My hypothesis is that the very large sites tend to negotiate directly with advertisers and thus have fewer large ad networks present on their homepages. For example, cnn.com receives 0.073% of all traffic (nearly 0.1% of the traffic in the top 100,000), yet contains no third party trackers.
So what does it all mean?
And do I care if they know that? Eric Schmidt isn’t looking over my personalized file and laughing at me. Google engineers don’t have access to anything personally identifiable as mine. Employers can’t pay Google to give them the inside scoop on me and any embarrassing diseases I might have contracted. Even governments, at least at times, have had to fight an uphill battle to get Google to hand over information. If all my secrets are laid bare, only to be placed in some database and occasionally analyzed, summarized, and aggregated in a bland statistical report by some artificial intelligence, do I have any reason to be afraid?
The thought still gives me just a little twinge, but I suspect a slightly younger generation–the Facebook generation, just in high school or even younger right now–might not understand my reservations.
On a more pragmatic note, these trackers are implemented entirely client-side. The browser is yours. Using any of the major browsers, you can block these and take back at least a tiny shred of your privacy.
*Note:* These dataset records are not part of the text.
-- ==== Sys2Proof/Machine/Operands.lean ====
section
/-! DEFINITION. The operands of register writes: what a value may hold, what a busy block keeps, and what a commit may put
in force (00 R12–R17). -/

namespace Sys2Proof.Machine

/-- A written value holds no reserved encoding and every field within its range (00 R17): where not, the write is discarded
with CFG_REJECT. PORT_CFG.MIN_WIDTH outside 1–8 is such a value (log 59). -/
def encodingOk (b : Block) (off : Nat) (v : Word) : Bool :=
  match b with
  | .tide =>
    if off = 0x010 then fld v 0 2 != 3
    else if off = 0x048 then decide (10 ≤ fld v 0 16) && decide (fld v 0 16 ≤ 10_000)
    else if 0x300 ≤ off ∧ off < 0x320 then decide (fld v 0 4 ≤ 5)
    else true
  | .core _ =>
    if off = 0x010 then decide (fld v 0 6 + fld v 8 6 + fld v 16 6 ≤ 44) && decide (fld v 16 6 ≤ 32)
    else if 0x108 ≤ off ∧ off < 0x280 ∧ (off - 0x108) % 0x40 = 0 then
      fld v 0 4 == 0 || (decide (4 ≤ fld v 0 4) && decide (fld v 0 4 ≤ 12))
    else true
  | .mxe _ _ => if off = 0x00 then fld v 0 2 != 3 else true
  | .sv _ => if off = 0x00 then decide (8 ≤ fld v 8 5) && decide (fld v 8 5 ≤ 16) else true
  | .svd _ =>
    if 0x108 ≤ off ∧ off < 0x300 ∧ (off - 0x108) % 0x40 = 0 then
      fld v 0 4 == 0 || (decide (4 ≤ fld v 0 4) && decide (fld v 0 4 ≤ 10))
    else true
  | .stack _ =>
    if 0x1020 ≤ off ∧ (off - 0x1020) % 0x80 = 0 then decide (1 ≤ fld v 0 17) && decide (fld v 0 17 ≤ 65536) else true
  | .port _ =>
    if off = 0x000 then decide (1 ≤ fld v 8 4) && decide (fld v 8 4 ≤ 8)
    else if off = 0x018 then
      decide (1 ≤ fld v 0 8) && decide (fld v 0 8 ≤ 100) && [2, 3, 4, 5, 6, 7].all fun i => fld v (8 * i) 8 != 0
    else true
  | .router => if off = 0x008 then decide (100 ≤ fld v 0 16) else true
  | .quay _ => if off = 0x000 then decide (2000 ≤ fld v 0 19) && decide (fld v 0 19 ≤ 500_000) else true
  | _ => true

/-- A group of a quay has an operation in progress. -/
def State.collBusy (s : State) (quay : Nat) : Bool :=
  s.groups.any fun e => groupQuay e.1 == quay && e.2.op.isSome

/-- Some request at the head of a queue or a group waits on a counter of a block (13 R345, R346). -/
def State.blockAwaited (s : State) (quay k : Nat) : Bool :=
  let mine := fun (c : Nat) => c / 65536 % 2 == quay && c % 65536 / 64 == k
  (s.quays.any fun e =>
    let r := e.2
    r.state == 1 && r.sqTail != r.sqHead &&
      (let d := (s.headRequest e.1).data
       wrFlag d 1 && mine (byteFld d 60 4 % 2 ^ 17))) ||
  (s.groups.any fun e =>
    let r := e.2
    r.state == 2 && r.sqTail != r.sqHead && r.op.isNone &&
      (let d := (s.memRead (r.fld 40 8 + 64 * (r.sqHead % r.sqN)) 64).data
       (byteFld d 1 1).testBit 0 && mine (byteFld d 60 4 % 2 ^ 17)))

/-- The fields of a register that may not change now (00 R15), as a mask. -/
def State.busyMask (s : State) (b : Block) (off : Nat) : Word :=
  let all : Word := ~~~0
  match b with
  | .tide => if 0x200 ≤ off ∧ off < 0x280 then (if s.bitAt .tide 0x280 ((off - 0x200) / 8) then all else 0) else 0
  | .core c =>
    if off = 0x018 then (if s.coreState c ≠ 2 then all else 0)
    else if off = 0x290 ∨ off = 0x298 then (if s.pumpBusy c ((off - 0x290) / 8) then all else 0)
    else 0
  | .mxe c e => if off = 0x10 ∧ !(s.queue c e).running.isEmpty then all else 0
  | .fle c => if off = 0x10 ∧ !(s.queue c 2).running.isEmpty then all else 0
  | .stack k => if 0x1008 ≤ off ∧ s.tgState (16 * k + (off - 0x1000) / 0x80) = 1 then all else 0
  | .collective q =>
    if off = 0x048 then (if s.collBusy q then all else 0)
    else if 0x1_0000 ≤ off ∧ off < 0x1_2000 then (if s.blockAwaited q ((off - 0x1_0000) / 8) then all else 0)
    else 0
  | _ => 0

/-! ## What a commit may put in force -/

/-- The value that a commit would put in force for a register of a block. -/
def State.toCommit (s : State) (b : Block) (off : Nat) : Word := s.getShadow (blockBase b + off)

/-- A waiting commit of a port has captured LONG = 1. -/
def State.capturedLong (s : State) (p : Nat) : Bool :=
  (Tab.get (0, []) s.commits (commitAddr (.port p))).2.any fun e => e.1 == blockBase (.port p) && bit e.2 2

/-- The commit of a port is allowed: LONG ports are counted in force and in waiting commits (11 R292, R293, R309). -/
def State.portCommitOk (s : State) (p : Nat) : Bool :=
  let buf := s.toCommit (.port p) 0x020
  let sizes := (List.range 8).map fun v => fld buf (8 * v) 8
  let bufOk := sizes.getD 1 0 == 0 && ([0, 2, 3, 4, 5, 6, 7].all fun v => sizes.getD v 0 != 0) && decide (sumNat sizes ≤ 64)
  let long := bit (s.toCommit (.port p) 0x000) 2
  let others := (allPorts.filter fun q => q != p && (s.portCfg q 2 || s.capturedLong q))
  let longOk := !long || (p != 15 && decide (others.length < 4) && decide ((others.filter fun q => q / 8 == p / 8).length < 2))
  let split := s.toCommit (.port p) 0x030
  let mib := sumNat ((List.range 5).map fun i => fld split (12 * i) 12)
  let base := fld (s.toCommit (.port p) 0x028) 0 48
  let near := fun (r : Nat) =>
    let e := s.reg .regionTable (0x1000 + 8 * r)
    decide (r < 288) && !bit e 0 && fld e 2 2 / 2 == p / 8
  let last := (base + mib * 2 ^ 20 - 1) / 2 ^ 30
  let basinOk := !long || mib == 0 || (decide (mib ≤ 256) && near (base / 2 ^ 30) && near last)
  bufOk && longOk && basinOk

/-- The commit of a calendar is allowed (12 R327). -/
def State.calendarCommitOk (s : State) (q : Nat) : Bool :=
  (List.range 8).all fun p =>
    let share := fld (s.toCommit (.calendar q) (8 * p)) 0 7
    let owned := (List.range 2048).foldl (fun n i =>
      let w := s.toCommit (.calendar q) (0x8000 + 0x4000 * p + 8 * i)
      n + (if bit w 31 then 1 else 0) + (if bit w 63 then 1 else 0)) 0
    decide (share ≤ 75) && decide (owned ≤ share * 4096 / 100)

/-- The commit of the hub is allowed (15 R424). -/
def State.hubCommitOk (s : State) : Bool :=
  (List.range 468).all fun d =>
    let v := s.toCommit .hub (0x2008 + 0x20 * d)
    decide (1 ≤ fld v 0 14) && decide (fld v 0 14 ≤ 10_000) && fld v 16 8 != 0 && fld v 32 16 != 0

/-- A CFG_COMMIT of a block is not discarded by the rules of its chapter. -/
def State.commitOk (s : State) : Block → Bool
  | .port p => s.portCommitOk p
  | .calendar q => s.calendarCommitOk q
  | .hub => s.hubCommitOk
  | .regionTable => s.tableOk
  | .quay q =>
    s.toCommit (.quay q) 0x010 == s.reg (.quay q) 0x010 || s.quays.all fun e => quayOf e.1 != q || e.2.state == 0
  | .collective q =>
    s.toCommit (.collective q) 0x000 == s.reg (.collective q) 0x000
      || s.groups.all fun e => groupQuay e.1 != q || e.2.state == 0
  | _ => true

end Sys2Proof.Machine
end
I highly recommend it.
Methodology, in depth
In order to calculate ad networks per page view, I downloaded page view data from the Alexa Web Information Service on March 26, 2011. Pages for which Alexa data were unavailable are assumed to have zero page views, which again implies the reported data should be taken as a lower bound.
The process of unifying content networks with multiple domain names was enabled by way of manually authoring canonicalization rules. For example, “doubleclick.net,” “googleadservices.com,” and “google-analytics.com” all canonicalize to “Google.” The possibility that I have missed a given alias should, again, be taken to imply that the reported data are a lower bound.
My data are available for download or querying here for records of third party resources and here for the list of all URLs successfully analyzed. Alternatively, the database, in SQLite3 format, can be downloaded from here. I have not reproduced Alexa’s pageview data due to licensing concerns. If you do anything interesting with the data, please let me know.